Jeremiah Henry Nops (June 23, 1875 – March 26, 1937) was a left-handed pitcher in Major League Baseball. From 1896 to 1901, he played for the Philadelphia Phillies, Baltimore Orioles (NL), Brooklyn Superbas, and Baltimore Orioles (AL). He was 5 feet, 8 inches tall and weighed 168 pounds.

Career
Nops was born in Toledo, Ohio, in 1875. He started his professional baseball career in 1895; that season, he went 12-21 with a 4.01 earned run average in the Western League. The following year, Nops moved on to the Atlantic League's Wilmington Peaches. Pitching 349.2 innings, he went 23-16 with a 2.08 ERA and had a league-leading 199 strikeouts. He then made four late-season starts in the National League and went 3-1.
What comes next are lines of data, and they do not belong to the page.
-- ==== Sys2Proof/Certificates/Slice0/Obligations.lean ====
section
/-! DEFINITION. The statements about the block: commands and their effects, and what every step keeps. -/

open Sys2Proof Sys2Proof.Machine

/-- The inputs of R555 to R558 and R657. R639, R649 and the flash and fuse row of Table 17.4. -/
def Obligations.PowerInputs : Prop :=
  (∀ s : State,
    s.pins.standby = false →
    Does .standbyPowerOn s [.pins, .clk, .boot, .pm] fun t =>
      t.pins.standby = true ∧ t.boot.pm = PmState.bootRom ∧ t.boot.regs = 1 ∧ t.clk.refValid = true ∧ t.clk.setting = Pm.slow ∧
      t.pm.brakeReg = Pm.slow ∧ t.pins.alert = false ∧ t.pins.thermtrip = false) ∧
  (∀ (h : BitVec 8) (s : State),
    s.pins.standby = true →
    s.boot.tripped = false →
    Does (.mainInputOn h) s [.pins, .boot] fun t =>
      t.pins.main = true ∧ t.pins.hbmIn = h ∧ t.boot.regs = 31) ∧
  (∀ (h : BitVec 8) (s : State),
    s.pins.standby = true →
    s.boot.tripped = true →
    baseCool s = false →
    Does (.mainInputOn h) s [.pins, .boot] fun t =>
      t.pins.main = true ∧ t.boot.regs = s.boot.regs ∧ t.boot.tripped = true) ∧
  (∀ (u : Nat) (s : State),
    s.pins.standby = true →
    u < 9 →
    inputInRange s.pins u = true →
    s.pins.perst = false →
    Does (.inputOutOfRange u) s [.clk, .pins, .boot, .parts, .layout, .layoutPend, .slots, .buf, .comp, .ctl, .fmap, .hbm, .dense, .tiles, .rings, .regs, .logs, .win, .lanes, .fw, .pm, .lat, .pool, .counters, .out] fun t =>
      t.pins.alert = true ∧ t.boot.nextCold = true ∧ inputInRange t.pins u = false ∧
      t.clk.stopped = true ∧ t.clk.tick = s.clk.tick ∧ t.clk.wallPs = s.clk.wallPs ∧ t.parts = [] ∧ t.slots = [] ∧ t.rings = Rings.reset ∧
      t.win = Windows.reset ∧ t.tiles = Tiles.reset ∧ t.boot.mp = MpState.off ∧ t.boot.ready = false ∧
      t.buf.mem = s.buf.mem ∧ t.hbm.mem = s.hbm.mem ∧ t.hbm.role = s.hbm.role ∧ t.lanes.assembly = s.lanes.assembly ∧
      t.lanes.field = s.lanes.field ∧ t.fw.slots = s.fw.slots ∧ t.lat.cfg = s.lat.cfg) ∧
  (∀ (u : Nat) (s : State),
    s.pins.standby = true →
    0 < u →
    u < 9 →
    inputInRange s.pins u = true →
    s.pins.perst = true →
    Does (.inputOutOfRange u) s [.pins, .boot, .logs] fun t =>
      t.boot.nextCold = true ∧ inputInRange t.pins u = false ∧ t.logs.power.isSome = true ∧ t.pins.alert = s.pins.alert) ∧
  (∀ s : State,
    s.pins.standby = true →
    Does .standbyPowerOff s [.clk, .pins, .boot, .parts, .layout, .layoutPend, .slots, .buf, .comp, .ctl, .fmap, .hbm, .dense, .tiles, .rings, .regs, .logs, .win, .lanes, .fw, .pm, .lat, .pool, .counters, .out] fun t =>
      t.pins.standby = false ∧ t.pins.alert = false ∧ t.pins.thermtrip = false ∧ t.clk.pll = false ∧ t.clk.refValid = false ∧
      t.boot.pm = PmState.off ∧ t.boot.mp = MpState.off ∧ t.boot.coldStarts = s.boot.coldStarts ∧ t.lanes.assembly = s.lanes.assembly ∧
      t.lanes.field = s.lanes.field ∧ t.fw.slots = s.fw.slots ∧ t.hbm.role = s.hbm.role ∧ t.lat.cfg = s.lat.cfg ∧
      t.logs.flash = s.logs.flash ∧ t.logs.power = none)

/-- R38, R41, R44, R652; R568 for the runs. -/
def Obligations.ClocksStartAndStop : Prop :=
  (∀ s : State,
    s.clk.pll = false →
    s.clk.refValid = true →
    s.boot.regs = 31 →
    s.boot.tripped = false →
    s.boot.clockLost = false →
    Does .rootPllLock s [.clk] fun t =>
      t.clk.pll = true ∧ t.clk.pSource = 2 ∧ t.clk.tick = (if s.boot.nextCold then 0 else s.clk.tick) ∧ t.clk.wallPs = s.clk.wallPs) ∧
  (∀ s : State,
    s.clk.pll = true →
    Does .clockLoss s [.clk, .pins, .boot, .parts, .layout, .layoutPend, .slots, .buf, .comp, .ctl, .fmap, .hbm, .dense, .tiles, .rings, .regs, .logs, .win, .lanes, .fw, .pm, .lat, .pool, .counters, .out] fun t =>
      t.clk.pll = false ∧ t.clk.pSource = 1 ∧ t.pins.alert = true ∧ t.boot.clockLost = true ∧ t.boot.nextCold = true ∧ t.logs.power.isSome = true ∧
      t.clk.stopped = true ∧ t.clk.tick = s.clk.tick ∧ t.clk.wallPs = s.clk.wallPs ∧ t.parts = [] ∧ t.slots = [] ∧ t.rings = Rings.reset ∧
      t.win = Windows.reset ∧ t.tiles = Tiles.reset ∧ t.boot.mp = MpState.off ∧ t.boot.ready = false ∧
      t.buf.mem = s.buf.mem ∧ t.hbm.mem = s.hbm.mem ∧ t.hbm.role = s.hbm.role ∧ t.lanes.assembly = s.lanes.assembly ∧
      t.lanes.field = s.lanes.field ∧ t.fw.slots = s.fw.slots ∧ t.lat.cfg = s.lat.cfg) ∧
  (∀ s : State,
    s.pins.standby = true →
    s.clk.refValid = true →
    s.clk.pll = true →
    Does .coreReferenceStop s [.clk, .pins, .boot, .parts, .layout, .layoutPend, .slots, .buf, .comp, .ctl, .fmap, .hbm, .dense, .tiles, .rings, .regs, .logs, .win, .lanes, .fw, .pm, .lat, .pool, .counters, .out] fun t =>
      t.clk.refValid = false ∧ t.clk.pll = false ∧ t.clk.pSource = 3 ∧ t.pins.alert = true ∧ t.boot.clockLost = true ∧ t.boot.nextCold = true ∧
      t.clk.stopped = true ∧ t.clk.tick = s.clk.tick ∧ t.clk.wallPs = s.clk.wallPs ∧ t.parts = [] ∧ t.slots = [] ∧ t.rings = Rings.reset ∧
      t.win = Windows.reset ∧ t.tiles = Tiles.reset ∧ t.boot.mp = MpState.off ∧ t.boot.ready = false ∧
      t.buf.mem = s.buf.mem ∧ t.hbm.mem = s.hbm.mem ∧ t.hbm.role = s.hbm.role ∧ t.lanes.assembly = s.lanes.assembly ∧
      t.lanes.field = s.lanes.field ∧ t.fw.slots = s.fw.slots ∧ t.lat.cfg = s.lat.cfg) ∧
  (∀ s : State,
    s.pins.standby = true →
    s.clk.refValid = true →
    s.clk.pll = false →
    Does .coreReferenceStop s [.clk, .boot, .pm] fun t =>
      t.clk.refValid = false ∧ t.clk.pSource = 3) ∧
  (∀ s : State,
    s.pins.standby = true →
    s.clk.refValid = false →
    s.pins.perst = false →
    Does .coreReferenceValid s [.clk] fun t =>
      t.clk.refValid = true ∧ t.clk.pSource = 1) ∧
  (∀ s : State,
    s.pins.standby = true →
    s.clk.refValid = false →
    s.pins.perst = true →
    Does .coreReferenceValid s [.clk, .boot, .pins] fun t =>
      t.clk.refValid = true ∧ t.clk.pSource = 1 ∧ t.boot.clockLost = false)

/-- R529, R568, R646, R654. -/
def Obligations.TripStops : Prop :=
  (∀ (i : Nat) (s : State),
    i < 128 →
    s.boot.pm ≠ .off →
    s.boot.tripped = false →
    3 ≤ (sensorOf s i).hot →
    Does (.thermalTrip i) s [.clk, .pins, .boot, .parts, .layout, .layoutPend, .slots, .buf, .comp, .ctl, .fmap, .hbm, .dense, .tiles, .rings, .regs, .logs, .win, .lanes, .fw, .pm, .lat, .pool, .counters, .out] fun t =>
      t.boot.tripped = true ∧ t.pins.thermtrip = true ∧ t.pins.alert = true ∧ t.boot.regs = s.boot.regs &&& 1 ∧ t.clk.pll = false ∧
      t.boot.nextCold = true ∧
      t.clk.stopped = true ∧ t.clk.tick = s.clk.tick ∧ t.clk.wallPs = s.clk.wallPs ∧ t.parts = [] ∧ t.slots = [] ∧ t.rings = Rings.reset ∧
      t.win = Windows.reset ∧ t.tiles = Tiles.reset ∧ t.boot.mp = MpState.off ∧ t.boot.ready = false ∧
      t.buf.mem = s.buf.mem ∧ t.hbm.mem = s.hbm.mem ∧ t.hbm.role = s.hbm.role ∧ t.lanes.assembly = s.lanes.assembly ∧
      t.lanes.field = s.lanes.field ∧ t.fw.slots = s.fw.slots ∧ t.lat.cfg = s.lat.cfg)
From 1897 to 1899, Nops pitched for the Baltimore Orioles. He went 20-6 in 1897 and ranked second in the league in winning percentage (.769) and third in ERA (2.81). In 1898, he won 16 games and his ERA rose to 3.56, and in 1899, it went up again to 4.03.

Nops joined the Brooklyn Superbas in 1900 but appeared in just nine games for them. He jumped to the American League's Orioles for the 1901 season and went 12-10. That was his last year in the major leagues. He pitched in the minors from 1904 to 1908.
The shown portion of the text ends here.